DATA FOR THE TASK:
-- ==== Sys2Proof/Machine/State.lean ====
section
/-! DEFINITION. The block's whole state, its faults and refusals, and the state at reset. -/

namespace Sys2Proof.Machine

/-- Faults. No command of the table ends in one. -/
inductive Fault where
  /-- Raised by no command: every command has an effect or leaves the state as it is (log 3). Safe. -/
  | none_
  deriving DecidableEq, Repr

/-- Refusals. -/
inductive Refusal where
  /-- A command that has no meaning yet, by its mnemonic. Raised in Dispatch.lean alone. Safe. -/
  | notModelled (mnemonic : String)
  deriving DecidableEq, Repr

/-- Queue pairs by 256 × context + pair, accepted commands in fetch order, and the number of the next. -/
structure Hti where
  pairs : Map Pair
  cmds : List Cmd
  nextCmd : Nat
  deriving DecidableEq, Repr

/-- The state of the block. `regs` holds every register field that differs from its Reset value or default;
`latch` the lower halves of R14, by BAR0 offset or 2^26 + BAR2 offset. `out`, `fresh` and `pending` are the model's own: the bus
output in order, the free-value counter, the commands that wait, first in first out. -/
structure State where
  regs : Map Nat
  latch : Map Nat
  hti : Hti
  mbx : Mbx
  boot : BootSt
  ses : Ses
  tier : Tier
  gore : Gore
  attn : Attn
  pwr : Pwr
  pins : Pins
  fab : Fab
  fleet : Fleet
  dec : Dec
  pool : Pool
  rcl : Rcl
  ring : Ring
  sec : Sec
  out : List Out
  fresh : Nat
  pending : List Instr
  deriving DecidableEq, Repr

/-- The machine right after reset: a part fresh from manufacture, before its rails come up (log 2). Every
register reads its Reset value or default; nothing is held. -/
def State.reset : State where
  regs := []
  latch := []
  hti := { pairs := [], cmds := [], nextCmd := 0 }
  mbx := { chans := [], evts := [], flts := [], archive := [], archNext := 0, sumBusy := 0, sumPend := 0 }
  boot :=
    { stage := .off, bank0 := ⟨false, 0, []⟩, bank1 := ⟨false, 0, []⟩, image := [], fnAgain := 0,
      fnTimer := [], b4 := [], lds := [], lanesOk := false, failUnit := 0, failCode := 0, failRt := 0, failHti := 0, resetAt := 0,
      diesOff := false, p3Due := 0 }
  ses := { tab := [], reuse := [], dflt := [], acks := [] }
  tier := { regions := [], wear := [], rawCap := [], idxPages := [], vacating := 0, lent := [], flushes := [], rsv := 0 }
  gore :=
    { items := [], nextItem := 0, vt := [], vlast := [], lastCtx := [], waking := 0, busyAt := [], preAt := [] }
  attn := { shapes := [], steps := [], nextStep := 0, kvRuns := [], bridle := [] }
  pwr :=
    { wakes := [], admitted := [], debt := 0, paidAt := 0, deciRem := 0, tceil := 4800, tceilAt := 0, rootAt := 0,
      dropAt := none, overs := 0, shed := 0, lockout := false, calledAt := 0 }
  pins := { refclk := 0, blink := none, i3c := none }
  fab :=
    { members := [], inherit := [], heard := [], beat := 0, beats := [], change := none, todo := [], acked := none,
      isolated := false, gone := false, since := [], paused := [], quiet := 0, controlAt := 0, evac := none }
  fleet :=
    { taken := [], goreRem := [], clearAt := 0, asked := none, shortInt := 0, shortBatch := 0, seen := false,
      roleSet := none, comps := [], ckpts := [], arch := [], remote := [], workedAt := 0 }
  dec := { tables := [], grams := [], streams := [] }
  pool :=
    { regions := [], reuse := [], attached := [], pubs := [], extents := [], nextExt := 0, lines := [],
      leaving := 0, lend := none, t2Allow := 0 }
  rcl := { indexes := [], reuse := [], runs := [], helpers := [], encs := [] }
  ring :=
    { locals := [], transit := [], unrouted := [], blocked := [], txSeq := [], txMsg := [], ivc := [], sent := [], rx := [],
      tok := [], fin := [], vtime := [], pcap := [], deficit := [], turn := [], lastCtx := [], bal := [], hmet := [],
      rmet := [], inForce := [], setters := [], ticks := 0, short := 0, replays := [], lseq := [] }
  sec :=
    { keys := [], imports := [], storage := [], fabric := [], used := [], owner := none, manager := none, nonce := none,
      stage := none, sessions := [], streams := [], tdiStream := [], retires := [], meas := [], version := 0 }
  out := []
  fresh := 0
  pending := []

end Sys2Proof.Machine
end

WHAT NEEDS TO BE DONE: Set down each record verbatim.

RESULT OF THIS EXERCISE:
-- ==== Sys2Proof/Machine/State.lean ====
section
/-! DEFINITION. The block's whole state, its faults and refusals, and the state at reset. -/

namespace Sys2Proof.Machine

/-- Faults. No command of the table ends in one. -/
inductive Fault where
  /-- Raised by no command: every command has an effect or leaves the state as it is (log 3). Safe. -/
  | none_
  deriving DecidableEq, Repr

/-- Refusals. -/
inductive Refusal where
  /-- A command that has no meaning yet, by its mnemonic. Raised in Dispatch.lean alone. Safe. -/
  | notModelled (mnemonic : String)
  deriving DecidableEq, Repr

/-- Queue pairs by 256 × context + pair, accepted commands in fetch order, and the number of the next. -/
structure Hti where
  pairs : Map Pair
  cmds : List Cmd
  nextCmd : Nat
  deriving DecidableEq, Repr

/-- The state of the block. `regs` holds every register field that differs from its Reset value or default;
`latch` the lower halves of R14, by BAR0 offset or 2^26 + BAR2 offset. `out`, `fresh` and `pending` are the model's own: the bus
output in order, the free-value counter, the commands that wait, first in first out. -/
structure State where
  regs : Map Nat
  latch : Map Nat
  hti : Hti
  mbx : Mbx
  boot : BootSt
  ses : Ses
  tier : Tier
  gore : Gore
  attn : Attn
  pwr : Pwr
  pins : Pins
  fab : Fab
  fleet : Fleet
  dec : Dec
  pool : Pool
  rcl : Rcl
  ring : Ring
  sec : Sec
  out : List Out
  fresh : Nat
  pending : List Instr
  deriving DecidableEq, Repr

/-- The machine right after reset: a part fresh from manufacture, before its rails come up (log 2). Every
register reads its Reset value or default; nothing is held. -/
def State.reset : State where
  regs := []
  latch := []
  hti := { pairs := [], cmds := [], nextCmd := 0 }
  mbx := { chans := [], evts := [], flts := [], archive := [], archNext := 0, sumBusy := 0, sumPend := 0 }
  boot :=
    { stage := .off, bank0 := ⟨false, 0, []⟩, bank1 := ⟨false, 0, []⟩, image := [], fnAgain := 0,
      fnTimer := [], b4 := [], lds := [], lanesOk := false, failUnit := 0, failCode := 0, failRt := 0, failHti := 0, resetAt := 0,
      diesOff := false, p3Due := 0 }
  ses := { tab := [], reuse := [], dflt := [], acks := [] }
  tier := { regions := [], wear := [], rawCap := [], idxPages := [], vacating := 0, lent := [], flushes := [], rsv := 0 }
  gore :=
    { items := [], nextItem := 0, vt := [], vlast := [], lastCtx := [], waking := 0, busyAt := [], preAt := [] }
  attn := { shapes := [], steps := [], nextStep := 0, kvRuns := [], bridle := [] }
  pwr :=
    { wakes := [], admitted := [], debt := 0, paidAt := 0, deciRem := 0, tceil := 4800, tceilAt := 0, rootAt := 0,
      dropAt := none, overs := 0, shed := 0, lockout := false, calledAt := 0 }
  pins := { refclk := 0, blink := none, i3c := none }
  fab :=
    { members := [], inherit := [], heard := [], beat := 0, beats := [], change := none, todo := [], acked := none,
      isolated := false, gone := false, since := [], paused := [], quiet := 0, controlAt := 0, evac := none }
  fleet :=
    { taken := [], goreRem := [], clearAt := 0, asked := none, shortInt := 0, shortBatch := 0, seen := false,
      roleSet := none, comps := [], ckpts := [], arch := [], remote := [], workedAt := 0 }
  dec := { tables := [], grams := [], streams := [] }
  pool :=
    { regions := [], reuse := [], attached := [], pubs := [], extents := [], nextExt := 0, lines := [],
      leaving := 0, lend := none, t2Allow := 0 }
  rcl := { indexes := [], reuse := [], runs := [], helpers := [], encs := [] }
  ring :=
    { locals := [], transit := [], unrouted := [], blocked := [], txSeq := [], txMsg := [], ivc := [], sent := [], rx := [],
      tok := [], fin := [], vtime := [], pcap := [], deficit := [], turn := [], lastCtx := [], bal := [], hmet := [],
      rmet := [], inForce := [], setters := [], ticks := 0, short := 0, replays := [], lseq := [] }
  sec :=
    { keys := [], imports := [], storage := [], fabric := [], used := [], owner := none, manager := none, nonce := none,
      stage := none, sessions := [], streams := [], tdiStream := [], retires := [], meas := [], version := 0 }
  out := []
  fresh := 0
  pending := []

end Sys2Proof.Machine
end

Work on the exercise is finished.